[[ Material shown open ]]
-- ==== Sys2Proof/Tests/Slice0.lean ====
section
/-!
SUPPORT. The model's own tests: the well-formedness checks, command words written out from rules R101
and R104, one-step tests with expected results from 95_test_vectors.md, and for every obligation with
hypotheses a state and operands that meet them.
-/

namespace Sys2Proof
namespace Tests

open Sys2Proof.Machine Sys2Proof.Claims

/- The theorems of this file are checked one after the other: many kernel evaluations at once take
more memory than a check allows. -/
set_option Elab.async false

/-! ### Helpers -/

/-- The state right after reset. -/
def base : State := State.reset

/-- Binary32 patterns: 1, 2, 4, 8, 0.5, 0.25, 1200, 8000, -1, and a NaN. -/
def one : B32 := 0x3F800000
def two : B32 := 0x40000000
def four : B32 := 0x40800000
def eight : B32 := 0x41000000
def half : B32 := 0x3F000000
def quarter : B32 := 0x3E800000
def k12 : B32 := 0x44960000
def k8 : B32 := 0x45FA0000
def minus1 : B32 := 0xBF800000
def notNumber : B32 := 0x7FC00000

/-- A binary32 pattern as a `Real`. -/
def re (x : B32) : RealVal := base.num.ofB32 x

/-- The state an operation ends in, or `s` where it ends in none. -/
def after (i : Instr) (s : State) : State :=
  match exec i s with
  | .next t => t
  | _ => s

/-- The status of an operation. -/
def status (i : Instr) (s : State) : Status := (after i s).out.status

/-- The result of an operation. -/
def result (i : Instr) (s : State) : Result := (after i s).out.result

/-- The events of an operation. -/
def events (i : Instr) (s : State) : List Event := (after i s).out.events.map Raised.ev

/-- What a decoded command is, as a value that can be compared. -/
def read (w : CmdWord) (o : Operand) : Option Instr := (decode ⟨w, o⟩).toOption

/-! ### Well-formedness -/

/-- The list of `BS.CONFIG` must have as many rates as `C` says (rule R106). -/
theorem test_wf_candidates :
    Instr.wellFormed (.bsConfig 0 2 [one] 1 1) = false ∧
    Instr.wellFormed (.bsConfig 0 2 [one, two] 1 1) = true := by decide

/-- OUTQ has instance 0 only (rule R101). -/
theorem test_wf_outq :
    Instr.wellFormed (.outqDrain 1) = false ∧ Instr.wellFormed (.outqDrain 0) = true := by decide

/-- The block has instance 0 only (rule R101). -/
theorem test_wf_core :
    Instr.wellFormed (.coreReset 255) = false ∧ Instr.wellFormed (.coreReset 0) = true := by decide

/-! ### Command words, bit by bit: instance, unit, operation (rules R101, R104) -/

theorem test_decode_pipe :
    read 0b00000010_0000_0000 (.nodes [nidOf 4 0] none) = some (.pipeSerial 2 [nidOf 4 0]) ∧
    read 0b00000000_0000_0001 (.nodes [] (some (.sum, .real))) = some (.pipeParallel 0 [] .sum .real) ∧
    read 0b11111111_0000_0010 (.rate k8) = some (.pipeInit 255 k8) ∧
    read 0b00000001_0000_0011 (.sample (.sym 7)) = some (.pipeStep 1 (.sym 7)) := by decide

theorem test_decode_gz :
    read 0b00000011_0001_0000 (.params [.int 110, .real one]) = some (.gzConfig 3 110 one) ∧
    read 0b00000000_0001_0001 (.rate k8) = some (.gzInit 0 k8) ∧
    read 0b00000000_0001_0010 (.sample (.real half)) = some (.gzStep 0 half) := by decide

theorem test_decode_fir :
    read 0b00000000_0010_0000 (.params [.int 4, .int 5, .real one, .real two, .real half, .int 1]) =
      some (.firConfig 0 4 5 one two half 1) ∧
    read 0b00000001_0010_0001 (.rate k8) = some (.firInit 1 k8) ∧
    read 0b00000001_0010_0010 (.sample (.real half)) = some (.firStep 1 half) ∧
    read 0b00000001_0010_0011 (.sample (.cplx half one)) = some (.fircStep 1 half one) ∧
    read 0b00000001_0010_0100 (.word 3) = some (.firSetTaps 1 3) := by decide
[[ Material shown closed ]]
● **To do**
Return, from the data, each line where the string "many" occurs.

● **Output of the exercise**
/- The theorems of this file are checked one after the other: many kernel evaluations at once take
/-- The list of `BS.CONFIG` must have as many rates as `C` says (rule R106). -/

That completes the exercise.